Amphipods that are not infected by an orange acanthocephalan maintain carotenoids in their cuticle, and thus, acquire UV protection, a brownish hue that blends in with lake bottoms, and the typical reddish shell of a boiled crustacean when they die. This is wonderfully illustrated by a concise and informative letter to Nature by Ole Hindsbo – again on P. minutus, but this time in New Zealand. In less than one page, Hindsbro elegantly demonstrates that most (but not all) infected Gammarus lacustris are pale because their blue blood shows through their carotenoids deficient cuticle, that the pale amphipods are more likely to swim in sunny spots where they would be easily seen by a definitive host, and that in the lab a duckling is more likely to eat the pale, infected amphipods. He also cites M. Denny’s PhD thesis (from UA no less) showing that Gammarus lacustris infected with Polymorphus paradoxus tend to cling to floating objects (see mallard picture). Dabbling ducks like a mallard may not be proficient at hunting arthropods in the water column, but Bethel & Holmes (1977) demonstrated that clinging to a mallard bum is a good way to get a mallard to eat amphipods infected with P. paradoxus. Scaup do hunt and consume a lot of amphipods, so one might hypothesize that those infested with P. marilis would be less likely to cling and more likely to paddle palely through the water column.
So why are some acanthocephalans red? I vote for ‘because they make their hosts blue’.
Thanks to all those students of red acanthocephalans who have provided me with so many hours of interesting reading. Special thanks to John Holmes for a sparking discussion on worms, ducks, and muskrats at the Strickland dinner and to Leo Balanean for many interesting stories about amphipods and their worms on those early morning bus rides and for the use of his picture. When Leo’s thesis is finished, the world will know just how red Polymorphus marilis and paradoxus really are.
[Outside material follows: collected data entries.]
/-! ### The channel (R69, R110) -/

/-- Frame buffers of read staging in use, all and by internal reads, those of the data-outs on the channels among them (R110). -/
def State.movingFrames (s : State) (internal : Bool) : Nat :=
  (s.awl.chans.filter fun (_, x) => match x.busy with
    | some (.frame d r) => !internal || (s.die d).reads.any fun y => decide (y.req.id = r) && decide (y.req.kind ≠ ReadKind.host)
    | _ => false).length
def State.staging (s : State) : Nat := (s.codec.jobs.map fun (_, j) => j.held).sum + s.movingFrames false
def State.stagingInternal (s : State) : Nat := (s.codec.jobs.map fun (_, j) => if j.req.kind = .host then 0 else j.held).sum + s.movingFrames true

/-- The cap on host frames per tooth and channel in force: READ_CAP of the throttle level that has taken effect (R383). -/
def State.readCap (s : State) : Nat :=
  if s.therm.enforced = 3 then s.img.readCap2 else if s.therm.enforced = 2 then s.img.readCap1 else 0

/-- The die of a channel whose WKQ head is a program that takes data now and has waited longest; the lower index on a tie (R65, R69). -/
def State.dataInDie (s : State) (c : Nat) : Option Nat :=
  ((List.range 32).map fun k => 32 * c + k).foldl (fun best d =>
    let x := s.die d
    match x.wkq with
    | w :: _ =>
      if w.op = 1 ∧ x.op.isNone ∧ !x.resetting ∧ x.reads = [] ∧ dataInClass (s.slotClass d) ∧ x.loaded < w.pages ∧ s.dieServes d ∧ !s.workFault w then
        match best with
        | some b =>
          match (s.die b).wkq with
          | v :: _ => if w.since < v.since then some d else best
          | [] => some d
        | none => some d
      else best
    | [] => best) none

/-- The frame of a read in progress that moves next. -/
def ReadRun.nextFrame (r : ReadRun) : ReadReq := r.req.frame (framesOf r.req.gran r.req.glen - r.framesLeft)

/-- A frame's data-out starts, step 5 of R89. -/
def State.startFrame (s : State) (c d id : Nat) : State :=
  let s := match (s.die d).reads.find? (·.req.id = id) with
    | some r => s.ca d (decide (r.req.kind = ReadKind.host)) (s.img.outCa r.nextFrame.gran)
    | none => s
  s.modChan c fun x => { x with busy := some (.frame d id), polled := false }

/-- Bytes 0 to 4,287 of frame f of page unit j of a program: a data member's as placed, P's or Q's as accumulated, or a ledger frame (R109, R185, R191). -/
def State.pageFrame (s : State) (w : WorkReq) (j f : Nat) : Nat :=
  match w.use with
  | .member n pos =>
    match s.girthRec n with
    | some g =>
      let x := Table.getD g.acc (4 * j + f) (0, 0)
      if pos = pPos g.w g.wl then x.1 else if pos = qPos g.w g.wl then x.2 else s.placedFrame g pos (4 * j + f)
    | none => 0
  | .ledger seq _ => match s.girth.ledgerBusy.find? fun (p, _) => p.seq = seq with | some (p, _) => p.info (4 * j + f) | none => 0
  | _ => 0
/-- The encoder's codeword of that frame, scrambled (R104, R108, R109). -/
def State.codeword (s : State) (w : WorkReq) (j f : Nat) : Nat :=
  scramble (s.img.seedOf (s.img.memberGran w.fc w.block w.wl j (8 * f))) (encode (s.pageFrame w j f))

/-- A page's data-in starts: its frames have been encoded, and its page unit's sequence is sent (R90, R109). -/
def State.startPage (s : State) (c d : Nat) : State :=
  match (s.die d).wkq with
  | w :: _ =>
    let j := (s.die d).loaded
    (s.ca d false (s.img.programCa w.fc w.block w.wl j)).modChan c fun x =>
      { x with busy := some (.page d), polled := false, encoded := (List.range 4).map fun f => s.codeword w j f }
  | [] => s

/-- A free channel takes its next transfer: host frames in the order their sensing ended, internal frames, then one page of
data-in (R69); a frame starts only while a staging buffer is free. -/
def State.pumpChannel (s : State) (c : Nat) : State :=
  let x := s.chan c
  if x.busy.isSome ∨ x.isolated ≠ 0 ∨ s.dump.run.isSome then s
  else
    match x.outHost with
    | (d, r) :: _ => if s.staging < 7158 then s.startFrame c d r else s
    | [] =>
      match x.outInternal with
      | (d, r) :: _ => if s.staging < 7158 ∧ s.stagingInternal < 3579 then s.startFrame c d r else s
      | [] =>
        match s.dataInDie c with
        | some d => s.startPage c d
        | none => s

/-- Every channel that has a die with work or frames. -/
def State.pumpChannels (s : State) : State :=
  let ds : List Nat := s.awl.dies.map fun (d, _) => chOfDie d
  let cs := (ds ++ s.awl.chans.map (·.1)).eraseDups
  cs.foldl State.pumpChannel s

/-- Let every listed die start what it may. -/
def State.dispatchAll (s : State) : State := (s.awl.dies.map (·.1)).foldl State.dispatch s

/-! ### A tooth boundary on a die (R60, R64, R66) -/

/-- Events of the tooth that ended: unused heads. -/
def State.countBlocked (s : State) (d : Nat) : State :=
  let x := s.die d
  let s := if x.wkBlocked ∧ x.wkq ≠ [] then s.count 0x030 (chOfDie d) 1 else s
  if x.irBlocked ∧ x.irq ≠ [] then s.count 0x031 (chOfDie d) 1 else s

/-- The new tooth opens: an operation outside its class is suspended, one with host reads waiting is suspended, and the heads start. A queue
whose head has started by the tooth's end, or whose operation is in progress, has not gone unused (R60, log 83). -/
def State.dieTooth (s : State) (d : Nat) : State :=
  if !s.dieServes d then s
  else
    let s := s.countBlocked d
    let s := s.modDie d fun x => { x with wkBlocked := decide (x.wkq ≠ []) && x.op.isNone, irBlocked := decide (x.irq ≠ []) }
    let s := s.modDie d fun x => { x with op := x.op.map (fun o => { o with thisTooth := false }), hrqOpen := x.hrq.length }
    let s : State := match (s.die d).op with
      | some (o : DieOp) =>
        if s.wheel.filler = 0 ∧ s.slotClass d ≠ o.work.cls then
          if o.state = .running then s.suspendOp d .classExit
          else s.modDie d fun x => { x with op := some { o with state := .classExit } }
        else if (s.die d).hrq ≠ [] then s.suspendOp d .forRead
        else s
      | none => s
    s.dispatch d

/-- The wheel has moved by one tooth on every die; READ_CAP counts afresh. -/
def State.awlTooth (s : State) : State :=
  let s : State := { s with awl := { s.awl with chans := s.awl.chans.map fun (c, x) => (c, { x with hostFrames := 0, caSent := [] }) } }
  (s.awl.dies.map (·.1)).foldl State.dieTooth s

/-- A host read waits for no cap: a retry of the ladder, or a member of a reconstruction (R383). -/
def ReadReq.uncapped (r : ReadReq) : Bool := decide (r.rung ≠ 0) || (match r.use with | .member _ => true | _ => false)

/-- The read's frames fit under READ_CAP in this tooth; a read of more frames than the cap takes a tooth of its own (R383). -/
def State.underCap (s : State) (c : Nat) (r : ReadReq) : Bool :=
  let n := framesOf r.gran r.glen
  let used := (s.chan c).hostFrames
  decide (s.readCap = 0) || r.uncapped || decide (used + n ≤ s.readCap) || (decide (s.readCap < n) && decide (used = 0))

/-- A host read enters HRQ: a suspension at once where the slot permits, and the heads start (R62, R66). -/
def State.hrqArrived (s : State) (d : Nat) : State :=
  let s : State := match (s.die d).op with
    | some (o : DieOp) => if o.state = .running ∧ s.suspendOk d ∧ !o.thisTooth then s.suspendOp d .forRead else s
    | none => s
  s.dispatch d

end Sys2Proof.Machine
end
References (also see links in comments):
Bethel WM & Holmes JC. 1977. Increased vulnerability of amphipods to predation owing to altered behavior induced by larval acanthocephalans. Can. J. Zool. 55: 110-115.
Bush AO & Holmes JC. 1986. Intestinal helminths of lesser scaup ducks: patterns of association. Can. J. Zool. 64: 132-141
Bakker TCM, Mazzi D & ZalA S. 1997. Parasite-induced changes in behavior and color make Gammarus pulex more prone to fish predation. Ecology 78(5): 1098–1104.
Hindsbo, O. 1972. Effects of Polymorphus (Acanthocephala) on colour and behaviour of Gammarus lacustris. Nature 238: 333.
Zohar S & Holmes JC. 1998. Pairing success of male Gammarus lacustris infected by two acanthocephalans: a comparative study. Behavioural Ecology 9: 206-211.